Depuis dix ans, les deux parties se déchirent pour un simple droit de passage sur un sentier. Un banal litige qui s'est transformé au fil des années en véritable guerre ouverte. Dix ans de procédures et de condamnations plus tard, la facture est lourde : l'artisan, qui a toujours obtenu gain de cause auprès des tribunaux, réclame près de 30 000 euros de dommages et intérêts. Au mois de juin dernier, la maison des Baudrit, dans l'incapacité de payer, est saisie. La vente aux enchères est repoussée à plusieurs reprises.

Un début de conciliation

Révélé dans nos colonnes en février dernier, le conflit de voisinage avait suscité de nombreuses réactions. Un comité de soutien s'était formé pour tenter d'éviter l'expulsion des deux retraités. Un blog avait été ouvert. Il y a une quinzaine de jours, le Droit au logement s'est saisi de l'affaire. Principal objectif : trouver une solution à l'amiable. Ce qui fut à deux doigts d'être fait. Pour la première fois en dix ans, les deux parties adverses se sont retrouvées autour de la table. C'était la semaine dernière en présence du maire. Un accord amiable a été signé, rappelle le DAL. Selon son représentant, l'artisan aurait même renoncé aux 30 000 euros de dommages et intérêts.

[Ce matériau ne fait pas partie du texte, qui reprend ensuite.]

def rowsA2 : List Row := [
  ⟨0x40, false, false, 0x0, 0x0, [⟨60, 4⟩, ⟨32, 5⟩, ⟨42, 10⟩, ⟨37, 5⟩, ⟨18, 6⟩, ⟨16, 2⟩, ⟨14, 2⟩],
    fun vs _ => match vs with | [y, d, h, cf, ty, o, sc] => some (.aLda8 (BitVec.ofNat 4 y) (Fin.ofNat 32 d) (Fin.ofNat 1024 h) (Fin.ofNat 32 cf) (BitVec.ofNat 6 ty) (BitVec.ofNat 2 o) (BitVec.ofNat 2 sc)) | _ => none⟩,
  ⟨0x41, false, false, 0x0, 0x0, [⟨60, 4⟩, ⟨32, 5⟩, ⟨42, 10⟩, ⟨37, 5⟩, ⟨18, 6⟩, ⟨16, 2⟩, ⟨14, 2⟩],
    fun vs _ => match vs with | [y, d, h, cf, ty, o, sc] => some (.aLda16 (BitVec.ofNat 4 y) (Fin.ofNat 32 d) (Fin.ofNat 1024 h) (Fin.ofNat 32 cf) (BitVec.ofNat 6 ty) (BitVec.ofNat 2 o) (BitVec.ofNat 2 sc)) | _ => none⟩,
  ⟨0x42, false, false, 0x0, 0x0, [⟨60, 4⟩, ⟨32, 5⟩, ⟨42, 10⟩, ⟨37, 5⟩, ⟨18, 6⟩, ⟨16, 2⟩, ⟨14, 2⟩],
    fun vs _ => match vs with | [y, d, h, cf, ty, o, sc] => some (.aLda32 (BitVec.ofNat 4 y) (Fin.ofNat 32 d) (Fin.ofNat 1024 h) (Fin.ofNat 32 cf) (BitVec.ofNat 6 ty) (BitVec.ofNat 2 o) (BitVec.ofNat 2 sc)) | _ => none⟩,
  ⟨0x43, false, false, 0x0, 0x0, [⟨60, 4⟩, ⟨32, 5⟩, ⟨42, 10⟩, ⟨37, 5⟩, ⟨18, 6⟩, ⟨16, 2⟩, ⟨14, 2⟩],
    fun vs _ => match vs with | [y, d, h, cf, ty, o, sc] => some (.aLda64 (BitVec.ofNat 4 y) (Fin.ofNat 32 d) (Fin.ofNat 1024 h) (Fin.ofNat 32 cf) (BitVec.ofNat 6 ty) (BitVec.ofNat 2 o) (BitVec.ofNat 2 sc)) | _ => none⟩,
  ⟨0x44, false, false, 0x0, 0x0, [⟨60, 4⟩, ⟨42, 10⟩, ⟨37, 5⟩, ⟨27, 5⟩, ⟨18, 6⟩, ⟨16, 2⟩, ⟨14, 2⟩],
    fun vs _ => match vs with | [y, h, cf, b, ty, o, sc] => some (.aSta8 (BitVec.ofNat 4 y) (Fin.ofNat 1024 h) (Fin.ofNat 32 cf) (Fin.ofNat 32 b) (BitVec.ofNat 6 ty) (BitVec.ofNat 2 o) (BitVec.ofNat 2 sc)) | _ => none⟩,
  ⟨0x45, false, false, 0x0, 0x0, [⟨60, 4⟩, ⟨42, 10⟩, ⟨37, 5⟩, ⟨27, 5⟩, ⟨18, 6⟩, ⟨16, 2⟩, ⟨14, 2⟩],
    fun vs _ => match vs with | [y, h, cf, b, ty, o, sc] => some (.aSta16 (BitVec.ofNat 4 y) (Fin.ofNat 1024 h) (Fin.ofNat 32 cf) (Fin.ofNat 32 b) (BitVec.ofNat 6 ty) (BitVec.ofNat 2 o) (BitVec.ofNat 2 sc)) | _ => none⟩,
  ⟨0x46, false, false, 0x0, 0x0, [⟨60, 4⟩, ⟨42, 10⟩, ⟨37, 5⟩, ⟨27, 5⟩, ⟨18, 6⟩, ⟨16, 2⟩, ⟨14, 2⟩],
    fun vs _ => match vs with | [y, h, cf, b, ty, o, sc] => some (.aSta32 (BitVec.ofNat 4 y) (Fin.ofNat 1024 h) (Fin.ofNat 32 cf) (Fin.ofNat 32 b) (BitVec.ofNat 6 ty) (BitVec.ofNat 2 o) (BitVec.ofNat 2 sc)) | _ => none⟩,
  ⟨0x47, false, false, 0x0, 0x0, [⟨60, 4⟩, ⟨42, 10⟩, ⟨37, 5⟩, ⟨27, 5⟩, ⟨18, 6⟩, ⟨16, 2⟩, ⟨14, 2⟩],
    fun vs _ => match vs with | [y, h, cf, b, ty, o, sc] => some (.aSta64 (BitVec.ofNat 4 y) (Fin.ofNat 1024 h) (Fin.ofNat 32 cf) (Fin.ofNat 32 b) (BitVec.ofNat 6 ty) (BitVec.ofNat 2 o) (BitVec.ofNat 2 sc)) | _ => none⟩,
  ⟨0x48, false, false, 0x0, 0x0, [⟨60, 4⟩, ⟨20, 4⟩, ⟨42, 10⟩, ⟨28, 4⟩, ⟨32, 10⟩, ⟨24, 4⟩, ⟨16, 4⟩, ⟨0, 16⟩],
    fun vs _ => match vs with | [y, tok, hd, dcf, hs, scf, len, wd] => some (.aCpy (BitVec.ofNat 4 y) (Fin.ofNat 16 tok) (Fin.ofNat 1024 hd) (Fin.ofNat 16 dcf) (Fin.ofNat 1024 hs) (Fin.ofNat 16 scf) (Fin.ofNat 16 len) (BitVec.ofNat 16 wd)) | _ => none⟩,
  ⟨0x49, false, false, 0x0, 0x0, [⟨60, 4⟩, ⟨20, 4⟩, ⟨42, 10⟩, ⟨28, 4⟩, ⟨32, 10⟩, ⟨24, 4⟩, ⟨16, 4⟩, ⟨0, 16⟩],
    fun vs _ => match vs with | [y, tok, hd, dcf, hs, scf, len, wd] => some (.aCpy2d (BitVec.ofNat 4 y) (Fin.ofNat 16 tok) (Fin.ofNat 1024 hd) (Fin.ofNat 16 dcf) (Fin.ofNat 1024 hs) (Fin.ofNat 16 scf) (Fin.ofNat 16 len) (BitVec.ofNat 16 wd)) | _ => none⟩,
  ⟨0x4A, false, false, 0x0, 0x0, [⟨60, 4⟩, ⟨20, 4⟩, ⟨42, 10⟩, ⟨28, 4⟩, ⟨32, 10⟩, ⟨24, 4⟩, ⟨16, 4⟩, ⟨0, 16⟩],
    fun vs _ => match vs with | [y, tok, hd, dcf, hs, scf, len, wd] => some (.aCpyx (BitVec.ofNat 4 y) (Fin.ofNat 16 tok) (Fin.ofNat 1024 hd) (Fin.ofNat 16 dcf) (Fin.ofNat 1024 hs) (Fin.ofNat 16 scf) (Fin.ofNat 16 len) (BitVec.ofNat 16 wd)) | _ => none⟩,
  ⟨0x50, false, false, 0x0, 0xFC0000, [⟨60, 4⟩, ⟨10, 4⟩, ⟨32, 5⟩, ⟨42, 10⟩, ⟨37, 5⟩],
    fun vs _ => match vs with | [y, qual, d, h, cf] => some (.aDqry (BitVec.ofNat 4 y) (BitVec.ofNat 4 qual) (Fin.ofNat 32 d) (Fin.ofNat 1024 h) (Fin.ofNat 32 cf)) | _ => none⟩,
  ⟨0x51, false, false, 0x0, 0xFC0000, [⟨60, 4⟩, ⟨10, 4⟩, ⟨24, 2⟩, ⟨42, 10⟩, ⟨37, 5⟩, ⟨27, 5⟩],
    fun vs _ => match vs with | [y, qual, q, h, cf, b] => some (.aDqryv (BitVec.ofNat 4 y) (BitVec.ofNat 4 qual) (Fin.ofNat 4 q) (Fin.ofNat 1024 h) (Fin.ofNat 32 cf) (Fin.ofNat 32 b)) | _ => none⟩,
  ⟨0x52, false, false, 0x0, 0xFC0000, [⟨60, 4⟩, ⟨42, 10⟩, ⟨37, 5⟩, ⟨27, 5⟩],
    fun vs _ => match vs with | [y, h, cf, b] => some (.aDqpf (BitVec.ofNat 4 y) (Fin.ofNat 1024 h) (Fin.ofNat 32 cf) (Fin.ofNat 32 b)) | _ => none⟩,
  ⟨0x53, false, false, 0x0, 0xFC0000, [⟨60, 4⟩, ⟨42, 10⟩, ⟨37, 5⟩, ⟨27, 5⟩],
    fun vs _ => match vs with | [y, h, cf, b] => some (.aDscan (BitVec.ofNat 4 y) (Fin.ofNat 1024 h) (Fin.ofNat 32 cf) (Fin.ofNat 32 b)) | _ => none⟩,
  ⟨0x54, false, false, 0x0, 0xFC0000, [⟨60, 4⟩, ⟨16, 2⟩, ⟨14, 2⟩],
    fun vs _ => match vs with | [y, o, sc] => some (.aFence (BitVec.ofNat 4 y) (BitVec.ofNat 2 o) (BitVec.ofNat 2 sc)) | _ => none⟩,
  ⟨0x55, false, false, 0x0, 0xFC0000, [⟨60, 4⟩, ⟨42, 10⟩, ⟨37, 5⟩],
    fun vs _ => match vs with | [y, h, cf] => some (.aWaita (BitVec.ofNat 4 y) (Fin.ofNat 1024 h) (Fin.ofNat 32 cf)) | _ => none⟩,
  ⟨0x60, false, false, 0x80000, 0x0, [⟨60, 4⟩, ⟨42, 10⟩, ⟨37, 5⟩, ⟨27, 5⟩, ⟨16, 2⟩, ⟨14, 2⟩],
    fun vs _ => match vs with | [y, h, cf, b, o, sc] => some (.aAaddI32 (BitVec.ofNat 4 y) (Fin.ofNat 1024 h) (Fin.ofNat 32 cf) (Fin.ofNat 32 b) (BitVec.ofNat 2 o) (BitVec.ofNat 2 sc)) | _ => none⟩,
  ⟨0x61, false, false, 0xC0000, 0x0, [⟨60, 4⟩, ⟨42, 10⟩, ⟨37, 5⟩, ⟨27, 5⟩, ⟨16, 2⟩, ⟨14, 2⟩],
    fun vs _ => match vs with | [y, h, cf, b, o, sc] => some (.aAaddI64 (BitVec.ofNat 4 y) (Fin.ofNat 1024 h) (Fin.ofNat 32 cf) (Fin.ofNat 32 b) (BitVec.ofNat 2 o) (BitVec.ofNat 2 sc)) | _ => none⟩,
  ⟨0x62, false, false, 0x140000, 0x0, [⟨60, 4⟩, ⟨42, 10⟩, ⟨37, 5⟩, ⟨27, 5⟩, ⟨16, 2⟩, ⟨14, 2⟩],
    fun vs _ => match vs with | [y, h, cf, b, o, sc] => some (.aAaddF32 (BitVec.ofNat 4 y) (Fin.ofNat 1024 h) (Fin.ofNat 32 cf) (Fin.ofNat 32 b) (BitVec.ofNat 2 o) (BitVec.ofNat 2 sc)) | _ => none⟩,
  ⟨0x63, false, false, 0x0, 0x0, [⟨60, 4⟩, ⟨42, 10⟩, ⟨37, 5⟩, ⟨27, 5⟩, ⟨18, 6⟩, ⟨16, 2⟩, ⟨14, 2⟩],
    fun vs _ => match vs with | [y, h, cf, b, ty, o, sc] => some (.aAmin (BitVec.ofNat 4 y) (Fin.ofNat 1024 h) (Fin.ofNat 32 cf) (Fin.ofNat 32 b) (BitVec.ofNat 6 ty) (BitVec.ofNat 2 o) (BitVec.ofNat 2 sc)) | _ => none⟩,
  ⟨0x64, false, false, 0x0, 0x0, [⟨60, 4⟩, ⟨42, 10⟩, ⟨37, 5⟩, ⟨27, 5⟩, ⟨18, 6⟩, ⟨16, 2⟩, ⟨14, 2⟩],
    fun vs _ => match vs with | [y, h, cf, b, ty, o, sc] => some (.aAmax (BitVec.ofNat 4 y) (Fin.ofNat 1024 h) (Fin.ofNat 32 cf) (Fin.ofNat 32 b) (BitVec.ofNat 6 ty) (BitVec.ofNat 2 o) (BitVec.ofNat 2 sc)) | _ => none⟩,
  ⟨0x65, false, false, 0x0, 0x0, [⟨60, 4⟩, ⟨42, 10⟩, ⟨37, 5⟩, ⟨27, 5⟩, ⟨18, 6⟩, ⟨16, 2⟩, ⟨14, 2⟩],
    fun vs _ => match vs with | [y, h, cf, b, ty, o, sc] => some (.aAand (BitVec.ofNat 4 y) (Fin.ofNat 1024 h) (Fin.ofNat 32 cf) (Fin.ofNat 32 b) (BitVec.ofNat 6 ty) (BitVec.ofNat 2 o) (BitVec.ofNat 2 sc)) | _ => none⟩,
  ⟨0x66, false, false, 0x0, 0x0, [⟨60, 4⟩, ⟨42, 10⟩, ⟨37, 5⟩, ⟨27, 5⟩, ⟨18, 6⟩, ⟨16, 2⟩, ⟨14, 2⟩],
    fun vs _ => match vs with | [y, h, cf, b, ty, o, sc] => some (.aAor (BitVec.ofNat 4 y) (Fin.ofNat 1024 h) (Fin.ofNat 32 cf) (Fin.ofNat 32 b) (BitVec.ofNat 6 ty) (BitVec.ofNat 2 o) (BitVec.ofNat 2 sc)) | _ => none⟩]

Un sacré pas en avant. La fin de l'impasse ? Pas si sûr. Crispé sur ses positions, le couple Baudrit n'en démord pas. Depuis le début, il dénonce une erreur judiciaire. Car selon lui, c'est bien une erreur dans le cadastre qui serait à l'origine de toute cette désastreuse affaire. Le notaire se serait trompé dans la superficie des parcelles. Aucun voisin n'aurait donc un droit de passage sur leur chemin qui serait leur entière propriété. « On réclame la vérité et qu'on reprenne tout à zéro », confiait hier matin Monique Baudrit, à la sortie du tribunal. Une volte-face qui pourrait lasser. Hier matin, le DAL ne cachait pas son agacement. « On ne sortira de cette histoire que par le dialogue », assurait son représentant.

Que va-t-il se passer maintenant ? Le sort des deux parties va-t-il retomber dans les mains de la justice ? L'affaire empoisonne depuis plusieurs années Champagne, petite commune de 530 âmes. Ici, chacun a ses partisans. Les histoires de famille ressortent du placard. « C'est chaud. Il y a une ambiance délétère à cause des ragots, des amalgames et des intérêts de chacun », confirme un fin observateur de la vie du village.

Dans ce climat où la haine a parfois pris le dessus sur la raison, une question inquiète le représentant du DAL : comment toute cette histoire va finir ? Débuté pour un litige dérisoire, le conflit serait déjà allé bien assez loin selon lui. Il espère seulement un retour à la sagesse.